So what’s the deal with Thieves?
Stuart last edited by
Thieves has now top 8’d both SCGCon and Eternal Weekend, but only makes up 1% of the online meta (according to Mtgtop8). What’s going on here? Why is the deck not getting played in any real numbers, despite putting up very solid results?
Rat3dE last edited by
@Stuart I am guessing people do not like the playstyle as I think it has a unique combo-control playstyle that is not very common.
Tittliewinks22 last edited by
@rat3de is spot on with my thoughts on the deck. If I run a combo, rather do more busted stuff that vintage offers, if I'm playing control I rather be on something a little more traditional like landstill.
neo_altoid last edited by
Because (1) it's a fantastic run hot deck (Cosmo's deck from champs, for example, doesn't have Preordain. It's going to fold on itself some medium percentage of the time, though I'm sure it's fantastic when it does not), and (2) it doesn't have any real champion online who is willing to grind the deck and get the 3 to 4 5-0 records it takes to get noticed. (and a big #3--it relies on your opponent not knowing what you're doing a little bit).

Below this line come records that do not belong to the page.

/-- A gate whose OWNER or a valid entry's PART is a partition. -/
def Gate.touches (x : Gate) (p : Nat) : Bool := x.owner == p || x.entries.any fun e => e.valid && e.part == p

/-- OWNER and the PART of the valid entries of a gate that is not FREE rewritten (R435). -/
def Gate.rePart (x : Gate) (p q : Nat) : Gate :=
  if x.gst = .free then x
  else { x with owner := swapPart p q x.owner, entries := x.entries.map fun (e : GateEntry) => if e.valid then { e with part := swapPart p q e.part } else e }

/-- The state of some gates changed from one to another. -/
def State.gatesTo (s : State) (gs : List Nat) (a b : GateSt) : State :=
  gs.foldl (fun s g => s.modGate g fun x => if x.gst = a then { x with gst := b } else x) s

/-- Everything of partition p passes to q (R419): context records, grants, those of snapshots too, queued records, units, lines,
gates. -/
def State.renumber (s : State) (p q : Nat) : State :=
  let mine (kid : Nat) : Bool := (s.ctx (s.ctxOfKernel kid)).part == p
  let unit (u : UnitRec) : UnitRec := { u with owner := if u.cond = 0 then u.owner else swapPart p q u.owner, borrower := if u.cond = 0 then u.borrower else swapPart p q u.borrower }
  { s with
    groups := s.groups.map fun (g : Group) => if ((s.blocks[g.bid]?).map fun (b : Block) => mine b.kid).getD false then { g with u := g.u.rePart p q } else g
    blocks := s.blocks.map fun (b : Block) =>
      if mine b.kid then { b with snapLatest := b.snapLatest.map (Snapshot.rePart · p q), snapWriting := b.snapWriting.map (Snapshot.rePart · p q) } else b
    streams := s.streams.map fun (x : Stream) =>
      if mine x.kid then { x with u := x.u.rePart p q, snapLatest := x.snapLatest.map (StreamSnap.rePart · p q), snapWriting := x.snapWriting.map (StreamSnap.rePart · p q) } else x
    copies := s.copies.map fun (c : Copy) => if (s.ctx c.ctx).part = p then { c with grant := c.grant.rePart p q } else c
    kernels := s.kernels.map fun (k : Kernel) => if (s.ctx k.ctx).part = p then k.rePart p q else k
    ctxs := s.ctxs.map fun (c : Nat × Ctx) => (c.1, { c.2 with part := if c.2.st = CtxSt.free then c.2.part else swapPart p q c.2.part })
    clusters := s.clusters.map unit, slices := s.slices.map unit, cgs := s.cgs.map unit
    l2 := s.l2.map fun (e : Nat × L2Line) => (e.1, { e.2 with part := swapPart p q e.2.part })
    gates := s.gates.map fun (x : Nat × Gate) => (x.1, x.2.rePart p q)
    parts := (s.parts.set q (s.part p)).set p { Part.unformed with formed := true, dissolved := true } }.modHub fun h =>
      { h with revs := h.revs.map fun (r : Revocation) => { r with lender := swapPart p q r.lender, borrower := swapPart p q r.borrower } }

/-- A context that MOVE halts and saves (R419). -/
def Ctx.inUse (c : Ctx) : Bool := c.busy || c.st == .halted || c.st == .faulted

/-- The snapshots of a partition in its reserve written again, with their grants rewritten (R348, R467). -/
def State.rewriteSnaps (s : State) (part : Nat) : State :=
  let mine (kid : Nat) : Bool := (s.ctx (s.ctxOfKernel kid)).part == part
  let put (s : State) (kid at_ : Nat) (m : List Byte) : State := s.reserveWrite (hubAcc (s.ctxOfKernel kid) part) at_ m
  let s := (List.range s.blocks.length).foldl (fun s i => match (s.blocks[i]?).bind fun b => b.snapLatest.map fun im => (b, im) with
    | some (b, im) => if mine b.kid && !b.gone then (im.at_.map fun at_ => put s b.kid at_ (s.snapImage i im)).getD s else s
    | none => s) s
  s.streams.foldl (fun s x => match x.snapLatest with
    | some im => if mine x.kid && x.sst != .ended then (im.at_.map fun at_ => put s x.kid at_ (s.streamImage (x.asSnap im))).getD s else s
    | none => s) s

/-- The gates that the MOVE in progress has made FROZEN, if it is the one of a pair of numbers (R435). -/
def State.moving (s : State) (part peer : Nat) : Option (List Nat) :=
  match s.hub.drPend with
  | some (.move p q gs) => if p = part ∧ q = peer then some gs else none
  | _ => none

/-- MOVE (R419, R435): every context of the partition in use is halted with PREEMPT and saved, and the gates that it touches are FROZEN;
then everything is renumbered, the gates are OPEN again, and the contexts that ran are restored, where their stop areas allow it
(R504). -/
def execMove (part peer : Nat) (s : State) : Out :=
  .next (match s.moving part peer with
    | some gs =>
      let s := (s.joinCtxs part Ctx.inUse).haltFor .preempt
      if s.saveBlocked then (s.drEnd part 8).gatesTo gs .frozen .opened
      else if s.allSaved then
        let cs := s.hub.drCtxs
        let s := (s.drEnd part 2).gatesTo gs .frozen .opened
        let s := s.renumber part peer
        let s := ((s.partCtxs peer fun c => c.st == .saved).foldl (fun s c => s.writeImages c) s).rewriteSnaps peer
        cs.foldl (fun s c => if c.2 && (s.ctx c.1).st == .saved && s.stopAreaOk c.1 then s.modCtx c.1 fun x => { x with st := .migrating } else s) s
      else s
    | none =>
      let st := s.partState part
      let pt := s.partState peer
      if (st ≠ 1 ∧ st ≠ 2 ∧ st ≠ 4) ∨ (pt ≠ 0 ∧ pt ≠ 8) ∨ 24 ≤ peer ∨ part = peer then s.drStatus 3
      else
        let l := (s.partCtxs part Ctx.inUse).map fun c => (c, (s.ctx c).st == .running)
        let gs := (s.gates.filter fun x => x.2.gst == .opened && x.2.touches part).map (·.1)
        (((s.modHub fun h => { h with drPend := some (.move part peer gs), drCtxs := l }).drStatus 1).gatesTo gs .opened .frozen).haltFor .preempt)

AeonSovarius last edited by
Notion Thief isn't the most resilient or effective threat, but it's a clock that stops cantrips and Paradoxical.
I often play Thieves with 2 Leovold (green also allows you to play Grudge with your Dacks).
Stuart last edited by
Cheers everyone. I find some of these responses a little odd, in that I'd expect that "true competitors" wouldn't really care about the hybrid playstyle if the deck is good. But then again, Vintage is a weird format and people don't always just want to play what's good, so maybe you're right.
brianpk80 last edited by brianpk80
It's the quintessential Mana Crypt deck of the format, relying on multi-powered openers even a tad bit more than Paradoxical Outcome. When its openers are highly powered, it's an awesome deck. But in the +50% of the time where they're not, you end up in ugly situations where you're paying 4 and tapping out to lose a Thief to something that costs your opponent 1. (Bolt, Swords, Pyroblast). If you don't develop your mana base aggressively in the early game, you tend to get run over. And it's not the most impressive card v. Workshops or Dredge. Even a dead on arrival planeswalker is usually preferable there.
I say this as someone who loves Notion Thief and defended it even when a certain personality called it "bad" because "it didn't have flying." I prefer running it with Caverns. Champs didn't seem as totally saturated with 45,000-Pyroblast decks as MTGO and this may have contributed to the success of Thieves.
cosmosis last edited by
Hi, the guy who top 8'd EW here on 4x notion thieves + wheel + twister.
A lot of the others already mentioned some of the inherent issues.
@neo_altoid to answer some of your points: 1) I wouldn't say I ran hot to be honest. Both of my losses in the swiss were not due to bad luck, but actually my own misplays, though Sperling's pyromancer deck matchup didn't feel great. Even my loss to in the top8 to PO felt like my opponent had better variance than me. Not having preordain (or ponder) speaks to how I like to play the deck (and my playstyle in general). Less fluff/air, more "real" cards. For the most part, the deck ended up trading resources and coming up ahead because there was less fluff. 2) I don't play on MTGO, but if I did, I would probably champion this deck and grind it all the time. 3) And yes, I did get some people because they didn't play around the 2nd or 3rd or 4th thief.
It is definitely a weird deck, which I would classify as midrange with combo type aspect, which sometimes is difficult figuring out the role in the matchup/situation. Has the tools to do a lot and the combo aspect means it only has to midrange for so long or act as control for so long, and sometimes just starts the game as oops I win.
My feeling on the deck is that it is probably heavily meta dependent. Dredge and shops are probably not the best matchups, but the tinker-bot/vault-key combo aspect of it allows it to steal games from them. It is best when blue without much interaction is running around (aka a lot of Paradoxical, where their only interaction is countermagic and an expensive repeal). The less swords and pyroblasts there are, the better notion thief is; I was lucky to not face pretty much 0 swords, and pyroblasts were plenty but I was able to grind out the pyros with multiple threats.
Also, it is not best at any of the archetypes it hybrids as, which is tough to not just play the best deck of the archetype of the format. I like it because I can play multiple roles with it. That's just my playstyle, maybe not an easy or correct way to approach vintage.